The optimizer does not analyze user-written methods, such as estimating the size of input and output data volumes.

No changes are made to the user's code to optimize.

Need to do some analysis to avoid the repetition of the operation, and remove unnecessary or unreasonable groupbykey.


Executor

After the optimization run is complete.

It now supports batch this mode to submit jobs.

In action. Flumejava do human development, debug, create their own initiative to delete files. Self-actively identify data parallel adjustment operations, change operation mode (remote) and such things.


Applause:)

Excerpt from this article-Flumejava

Contact Us

The content source of this page is from Internet, which doesn't represent Alibaba Cloud's opinion; products and services mentioned on that page don't have any relationship with Alibaba Cloud. If the content of the page makes you feel confusing, please write us an email, we will handle the problem within 5 days after receiving your email.

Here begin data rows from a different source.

-- ==== Sys2Proof/Laws/SoundFabric.lean ====
section
/-! SUPPORT. What `Sound` says of checkpoints, buddies and the fabric: each operation keeps it. -/

set_option linter.unusedSimpArgs false
set_option linter.unusedTactic false

namespace Sys2Proof.Machine

variable {Q : List Instr}

theorem mountStore_sound (s : State) (logBad : Bool) (hs : Sound Q s) : Sound Q (mountStore s logBad) := by
  unfold mountStore
  extract_lets +onlyGivenNames st s1
  have h1 : Sound Q s1 := sound_mk hs
  clear_value s1
  split
  · extract_lets +onlyGivenNames x n lost evq
    refine flushEvents_sound _ ⟨h1.queue, h1.dram, h1.comp, h1.cl, ?_, ?_, h1.long⟩
    · simp only [mergeLog, List.length_take]
      omega
    · simp only [evq, List.length_take]
      omega
  · exact h1

theorem retryMount_sound (s : State) (hs : Sound Q s) : Sound Q (retryMount s) := by
  unfold retryMount
  split
  · extract_lets +onlyGivenNames st d e
    have hd : Sound Q d.2 := drawFree_sound _ _ _ (sound_mk hs)
    have he : Sound Q e.2 := drawFree_sound _ _ _ hd
    clear_value e
    split
    · exact mountStore_sound _ _ he
    · exact he
  · exact hs

theorem execCkptWrite_sound (m : Msg) (s : State) (hs : Sound Q s) : SoundR Q (execCkptWrite m s) := by
  unfold execCkptWrite
  repeat' first
    | with_reducible assumption
    | with_reducible apply busy_sound
    | with_reducible apply exhausted_sound
    | with_reducible apply takeArgs_sound
    | with_reducible apply accept_sound
    | with_reducible apply modCkpt_sound
    | with_reducible apply retryMount_sound
    | with_reducible apply soundR_next
    | intro _
    | extract_lets
    | split

theorem copyHold_sound (s : State) (n : Nat) (hs : Sound Q s) : Sound Q (copyHold s n) := by
  unfold copyHold
  repeat' first
    | with_reducible assumption
    | with_reducible apply writeHold_sound
    | with_reducible apply foldl_sound
    | split

theorem execCkptHoldRelease_sound (n : Nat) (s : State) (hs : Sound Q s) : SoundR Q (execCkptHoldRelease n s) := by
  unfold execCkptHoldRelease
  repeat' first
    | with_reducible assumption
    | with_reducible apply gate_sound
    | with_reducible apply advanceCkpt_sound
    | with_reducible apply copyHold_sound
    | with_reducible apply soundR_next

theorem execBuddyAckTimeout_sound (s : State) (hs : Sound Q s) : SoundR Q (execBuddyAckTimeout s) := by
  unfold execBuddyAckTimeout
  repeat' first
    | with_reducible assumption
    | with_reducible apply modCut_sound
    | with_reducible apply postCkptFailed_sound
    | with_reducible apply advanceCkpt_sound
    | with_reducible apply soundR_next
    | split

theorem ckptAcked_sound (s : State) (p jslot midx seq : Nat) (hs : Sound Q s) : Sound Q (ckptAcked s p jslot midx seq) := by
  unfold ckptAcked
  repeat' first
    | with_reducible assumption
    | with_reducible apply modCut_sound
    | with_reducible apply advanceCkpt_sound
    | split

theorem finishCkptWrite_sound (s : State) (m : Msg) (hs : Sound Q s) : Sound Q (finishCkptWrite s m) := by
  unfold finishCkptWrite
  repeat' first
    | with_reducible assumption
    | with_reducible apply writeHold_sound
    | with_reducible apply advanceCkpt_sound
    | with_reducible apply foldl_sound
    | split

theorem execCkptPolicy_sound (m : Msg) (s : State) (hs : Sound Q s) : SoundR Q (execCkptPolicy m s) := by
  refine soundR_next (takeCommand_sound _ _ _ _ hs (fun t ht => ?_))
  have h := readBlock_sound t m ht
  split
  · exact h.1 _ ‹_›
  · have h' := h.2 _ _ ‹_›
    split
    · exact checkError_sound _ _ _ h'
    · refine checkBody_sound _ _ _ _ h' (fun u hu => ?_)
      split
      · exact badArg_sound _ _ _ hu
      · exact ok_sound _ _ _ _ (modCkpt_sound _ _ (retryMount_sound _ hu))

theorem execBuddyPair_sound (m : Msg) (s : State) (hs : Sound Q s) : SoundR Q (execBuddyPair m s) := by
  unfold execBuddyPair
  repeat' first
    | with_reducible assumption
    | with_reducible apply badArg_sound
    | with_reducible apply busy_sound
    | with_reducible apply takeArgs_sound
    | with_reducible apply accept_sound
    | with_reducible apply sendBuddy_sound
    | with_reducible apply soundR_next
    | intro _
    | extract_lets
    | split

theorem finishBuddyPair_sound (s : State) (m : Msg) (hs : Sound Q s) : Sound Q (finishBuddyPair s m) := by
  unfold finishBuddyPair
  repeat' first
    | with_reducible assumption
    | with_reducible apply finish_sound

theorem readLocal_sound (s : State) (n : Nat) (hs : Sound Q s) : Sound Q ((readLocal s n).2) := by
  unfold readLocal
  repeat' first
    | with_reducible assumption
    | with_reducible apply readRecs_sound
    | split

theorem setReader_sound (s : State) (n : Nat) (hs : Sound Q s) : Sound Q (setReader s n) := by
  unfold setReader
  repeat' first
    | with_reducible assumption
    | extract_lets
    | simp only [sound_mk_iff, sound_mb_iff, sound_dram_iff, clok_mk_iff, clok_vr_iff, memok_mk_iff]

theorem clearReader_sound (s : State) (hs : Sound Q s) : Sound Q (clearReader s) := by
  unfold clearReader
  repeat' first
    | with_reducible assumption
    | extract_lets
    | simp only [sound_mk_iff, sound_mb_iff, sound_dram_iff, clok_mk_iff, clok_vr_iff, memok_mk_iff]

theorem askBuddy_sound (s : State) (n : Nat) (hs : Sound Q s) : Sound Q (askBuddy s n) := by
  unfold askBuddy
  repeat' first
    | with_reducible assumption
    | with_reducible apply sendBuddy_sound
    | split

theorem execCkptRestore_sound (m : Msg) (s : State) (hs : Sound Q s) : SoundR Q (execCkptRestore m s) := by
  unfold execCkptRestore
  repeat' first
    | with_reducible assumption
    | with_reducible apply badArg_sound
    | with_reducible apply busy_sound
    | with_reducible apply takeArgs_sound
    | with_reducible apply accept_sound
    | with_reducible apply modCkpt_sound
    | with_reducible apply noteInterruption_sound
    | with_reducible apply retryMount_sound
    | with_reducible apply setReader_sound
    | with_reducible apply askBuddy_sound
    | with_reducible apply soundR_next
    | intro _
    | extract_lets
    | split

theorem restoreBytes_sound (s : State) (a : Nat) (l : List Byte) (hs : Sound Q s) : Sound Q (restoreBytes s a l) := by
  unfold restoreBytes
  repeat' first
    | with_reducible assumption
    | with_reducible apply devWrite_sound
    | with_reducible apply chargeDev_sound

theorem restoreRanges_sound (s : State) (rs : List (Nat × Nat)) (l : List Byte) (hs : Sound Q s) : Sound Q (restoreRanges s rs l) := by
  induction rs generalizing s l with
  | nil => exact hs
  | cons r rest ih => exact ih _ _ (restoreBytes_sound _ _ _ hs)

theorem askRounds_sound (s : State) (hs : Sound Q s) : Sound Q (askRounds s) := by
  unfold askRounds
  repeat' first
    | with_reducible assumption
    | with_reducible apply askRound_sound
    | with_reducible apply foldl_sound
    | extract_lets
    | simp only [sound_mk_iff, sound_mb_iff, sound_dram_iff, clok_mk_iff, clok_vr_iff, memok_mk_iff]

theorem applyRestore_sound (s : State) (ps : List (RecHdr × List Byte)) (dataStep : Nat) (hs : Sound Q s) :
    Sound Q (applyRestore s ps dataStep).2 := by
  unfold applyRestore
  extract_lets +onlyGivenNames man d waits vt groups sent mons tr s1 s2 s3 s4 next mis s5
  have h1 : Sound Q s1 := sound_mk hs
  clear_value s1
  have h2 : Sound Q s2 := foldl_sound h1 (fun t x ht => restoreBytes_sound _ _ _ ht)
  clear_value s2
  have h3 : Sound Q s3 := restoreRanges_sound _ _ _ h2
  have h4 : Sound Q s4 := restoreRanges_sound _ _ _ h3
  clear_value s4
  have h5 : Sound Q s5 := foldl_sound h4 (fun t x ht => modCluster_sound ht (fun c hc => clok_mk hc))
  clear_value s5
  refine askRounds_sound _ ?_
  split
  · exact logEvent_sound _ _ _ _ _ _ _ h5
  · exact h5

theorem restoreFrom_sound (s : State) (m : Msg) (copy : Nat) (ps : List (RecHdr × List Byte)) (hs : Sound Q s) : Sound Q (restoreFrom s m copy ps) := by
  unfold restoreFrom
  repeat' first
    | with_reducible assumption
    | with_reducible apply finish_sound
    | with_reducible apply modCkpt_sound
    | with_reducible apply applyRestore_sound

theorem finishCkptRestore_sound (s : State) (m : Msg) (aux : Nat) (hs : Sound Q s) : Sound Q (finishCkptRestore s m aux) := by
  unfold finishCkptRestore
  repeat' first
    | with_reducible assumption
    | with_reducible apply setAux_sound
    | with_reducible apply finish_sound
    | with_reducible apply modCkpt_sound
    | with_reducible apply readLocal_sound
    | with_reducible apply clearReader_sound
    | with_reducible apply askBuddy_sound
    | with_reducible apply restoreFrom_sound
    | split
    | simp only [sound_mk_iff, sound_mb_iff, sound_dram_iff, clok_mk_iff, clok_vr_iff, memok_mk_iff]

If you find any instances of plagiarism from the community, please send an email to: info-contact@alibabacloud.com and provide relevant evidence. A staff member will contact you within 5 working days.

A Free Trial That Lets You Build Big!

Start building with 50+ products and up to 12 months usage for Elastic Compute Service

  • Sales Support

    1 on 1 presale consultation

  • After-Sales Support

    24/7 Technical Support 6 Free Tickets per Quarter Faster Response

  • Alibaba Cloud offers highly flexible support services tailored to meet your exact needs.